Well, most Americans would probably agree with that. Most Americans might also think that a person in the position of the vice presidency might have a responsibility to her country to maybe see that it wasn’t a “choice that should have been left to an individual’s ego.”
But Harris didn’t see it that way.
“And of all the people in the White House, I was in the worst position to make the case that he should drop out,” Harris wrote. “I knew it would come off to him as incredibly self-serving if I advised him not to run. He would see it as naked ambition, perhaps as poisonous disloyalty, even if my only message was: Don’t let the other guy win.”
Did she deliberately set out to make Biden sound like a paranoid president, so insecure in himself and his hold on power that he couldn’t — after a lifetime in politics — take a bracing statement from a supposedly trusted subordinate as anything but a power play? Regardless, the description makes neither of them look good.
But it was the Biden “inner circle,” as Harris describes it, that comes off even worse than the president.
Supposedly anxious about Harris as a potential rival to Biden in popularity, the unnamed cabal allowed negative news stories to percolate, according to Harris.
“I often learned that the president’s staff was adding fuel to negative narratives that sprang up around me,” Harris wrote.
“One narrative that took a stubborn hold was that I had a ‘chaotic’ office and unusually high staff turnover during my first year.”
“And when the stories were unfair or inaccurate, the president’s inner circle seemed fine with it.
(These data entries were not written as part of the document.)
-- ==== Sys2Proof/Certificates/Slice0/Obligations.lean ====
section
/-! DEFINITION. The statements for the provers. Each docstring says what its statement claims; OBLIGATIONS.json gives the
rule of spec/ it formalises, or the sections it rests on. -/

open Sys2Proof Sys2Proof.Machine

/-- In State.reset CONFIG reads 0x0020FFFF (the reference configuration, which State.reset holds by the model's choice,
assumption log 1), CTRL and STATUS read 0, each of the ten descriptor registers reads 0, IRQ is 0 and the phase is
IDLE. Derived from 10_state.md section 2 (CONFIG, reference configuration), 10_state.md section 4, assumption log 1. -/
def Obligations.ResetStateReadsItsResetValues : Prop :=
  State.reset.configWord = 0x0020FFFF ∧ State.reset.ctrlWord = 0 ∧ State.reset.statusWord = 0 ∧
    (∀ r : DescReg, State.reset.readReg r = 0) ∧ State.reset.irq = false ∧ State.reset.phase = .idle

/-- From every state, idle or running, a reset event answers a next state in which CONFIG reads as before, CTRL, STATUS
and the ten descriptor registers read 0, IRQ is 0, the phase is IDLE, L is whatever the event says (it is
unspecified), and memory is unchanged. Formalises R41, R242. -/
def Obligations.PlatformResetRestoresRegistersAndKeepsMemory : Prop :=
  ∀ (s : State) (l : Descriptor) (rest : List Event), s.agenda = .reset l :: rest →
    ∃ t, step s = .next t ∧ t.configWord = s.configWord ∧ t.ctrlWord = 0 ∧ t.statusWord = 0 ∧
      (∀ r : DescReg, t.readReg r = 0) ∧ t.irq = false ∧ t.phase = .idle ∧ t.latched = l ∧ t.mem = s.mem

/-- State.reset meets State.Inv: legal parameters, memory in canonical form and in range, reserved register bits 0, and
nothing running. Derived from 10_state.md section 4, 20_memory.md section 5. -/
def Obligations.ResetStateMeetsTheInvariant : Prop :=
  State.reset.Inv

/-- For every state that meets State.Inv, if step answers a next state, that state meets State.Inv: parameters legal,
memory canonical and in range, reserved register bits 0, and for a running command DONE and ERR 0, its preconditions
met, its write set the one of L and M0, inside the destination footprint, each address once, each pending byte still
as in M0, each byte written at its final value, and the rest of its footprints as in M0. Derived from 10_state.md
section 2 (reserved bits), 20_memory.md section 5 (R73, R74), 43_command_control.md section 2, 60_exceptions.md
section 1. -/
def Obligations.EveryStepKeepsTheInvariant : Prop :=
  ∀ s t : State, s.Inv → step s = .next t → t.Inv

/-- For every well-formed instruction, command words and register accesses alike, with every operand at every value, and
for every REG_BASE: decode of encode is the instruction. Derived from 30_encoding.md sections 1 and 4,
43_command_control.md section 1, 10_state.md section 1. -/
def Obligations.DecodeOfEncodeIsTheInstruction : Prop :=
  ∀ (i : Instr) (regBase : Nat), i.wellFormed = true → decode regBase (encode regBase i) = .ok i

/-- For every 32-bit word the row found fits it under the row's mask and match; no other row fits it except
IMAGE.UNSUPPORTED, which overlaps the supported image rows and gives way to them. Formalises R108. -/
def Obligations.EveryCommandWordIsExactlyOneRow : Prop :=
  ∀ w : Word, (commandRow w).fits w = true ∧
    (∀ r : CommandRow, r.fits w = true → r = commandRow w ∨ r = .imageUnsupported) ∧
    (commandRow w = .imageUnsupported → ∀ r : CommandRow, r.fits w = true → r = .imageUnsupported)

/-- For every 32-bit word, decoded and encoded again, the word comes back with bits 7:6 and 31:16 cleared, and it
decodes to a well-formed instruction: no field bit is dropped. Derived from 30_encoding.md section 1. -/
def Obligations.EncodeOfDecodeIsTheWordWithoutReservedBits : Prop :=
  ∀ (w : Word) (regBase : Nat), (decodeCommand w).wellFormed = true ∧
    encode regBase (decodeCommand w) = .command (w &&& 0x0000FF3F)

/-- A word of each family, written out from the spec's encodings, decodes to the instruction it stands for. Derived from
30_encoding.md section 4, 95_test_vectors.md section 2. -/
def Obligations.SampleWordsDecodeToTheirInstructions : Prop :=
  decodeCommand 0x0000000D = .fill true true 0 0 ∧
    decodeCommand 0x00000E31 = .fill false false 3 0x0E ∧
    decodeCommand 0x00001206 = .imageRgb565Normal true false ∧
    decodeCommand 0x00000F2A = .imageRgb888Sub false true ∧
    decodeCommand 0x00001132 = .imageXrgb8888Mul false false ∧
    decodeCommand 0x0000101E = .imageArgb8888Add true true ∧
    decodeCommand 0x00000E02 = .imageUnsupported false false 0 0x0E ∧
    decodeCommand 0x00000000 = .illegalOp0 false false 0 0 ∧
    decodeCommand 0x0000FF03 = .illegalOp3 false false 0 0xFF ∧
    decode 0x1000 (.access ⟨0x1004, 4, .write, 3⟩) = .ok (.wrCtrl 3) ∧
    decode 0x1000 (.access ⟨0x1008, 4, .read, 0⟩) = .ok .rdStatus ∧
    decode 0x1000 (.access ⟨0x1040, 4, .write, 5⟩) = .ok (.wrReserved 0x40 5)

/-- For every access and REG_BASE, it decodes to an instruction if and only if its address lies in the 0x100 bytes at
REG_BASE, its width is 4 bytes and its offset is a multiple of 4; the instruction is then well formed. Derived from
20_memory.md section 8, 00_scope.md section 3 (REG_BASE). -/
def Obligations.RegisterAccessesDecodeExactlyWhereDefined : Prop :=
  ∀ (regBase : Nat) (a : Access),
    ((∃ i, decodeAccess regBase a = .ok i) ↔
      regBase ≤ a.addr ∧ a.addr < regBase + 0x100 ∧ a.width = 4 ∧ (a.addr - regBase) % 4 = 0) ∧
    ∀ i, decodeAccess regBase a = .ok i → i.wellFormed = true

/-- In every state whose next event is a host access inside the register block, the step is refused when the width is
not 4 bytes or the offset is not a multiple of 4. (That an access with both faults is named for its width is the
model's choice, assumption log 15.) Derived from 20_memory.md section 8 (R86), assumption log 15. -/
def Obligations.UndefinedRegisterAccessesAreRefused : Prop :=
  ∀ (s : State) (a : Access) (rest : List Event), s.agenda = .reg a :: rest →
    s.cfg.regBase ≤ a.addr → a.addr < s.cfg.regBase + 0x100 →
    (a.width ≠ 4 → step s = .refused .registerWidth) ∧
    (a.width = 4 → (a.addr - s.cfg.regBase) % 4 ≠ 0 → step s = .refused .registerAlignment)

/-- When the next event of the agenda is a host access that decodes to an instruction, the step is exec of that
instruction on the state with the event taken off the agenda. Derived from 43_command_control.md section 1,
20_memory.md section 8. -/
def Obligations.AStepRunsTheDecodedRegisterAccess : Prop :=
  ∀ (s : State) (a : Access) (rest : List Event) (i : Instr), s.agenda = .reg a :: rest →
    decode s.cfg.regBase (.access a) = .ok i → step s = exec i (s.setAgenda rest)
Indeed, it seemed as if they decided I should be knocked down a little bit more …”
Right. So Harris’ renowned inability to hold onto her staff was making headlines in the political news media, it was the fault of the Biden “inner circle.” (Clearly, she hopes her readers don’t know her problems with staff started long before she was in the Biden White House.)
“Their thinking was zero-sum: If she’s shining, he’s dimmed,” Harris wrote. “None of them grasped that if I did well, he did well. That given the concerns about his age, my visible success as his vice president was vital. It would serve as a testament to his judgment in choosing me and reassurance that if something happened, the country was in good hands. My success was important for him.
“His team didn’t get it.”
Again, this is only the first chapter, so maybe it’s a rash judgment. Maybe the rest of the book focuses on the lessons Harris learned from her four years in the failed Biden White House.
Maybe she’ll recount how the radical leftists that have taken over the Democratic Party — and took over the Biden presidency — have to be brought to heel before the party can be considered a legitimate alternative by sane Americans. (Instead of stinking like last week’s laundry.)
Maybe she’ll base her own political resurrection on restoring some sense of actual patriotism among the grasping masses of self-seeking “identities” that make up the American left.
But it’s a better bet she won’t.
She’s a politician who owes her entire career to her sex (she got her start as the girlfriend of legendary California kingmaker Willie Brown) and her skin color (in a summer dominated by Black Lives Matter race riots across the country, Biden’s running mate was virtually guaranteed to be black).
She’s the former vice president in an administration that could well be destined to become as much a byword for failure as the Jimmy Carter catastrophe of the 1970s.
Her only play left at this point is blaming everyone but herself — and hoping enough delusional leftists buy it.
But first and foremost is blaming the Bidens.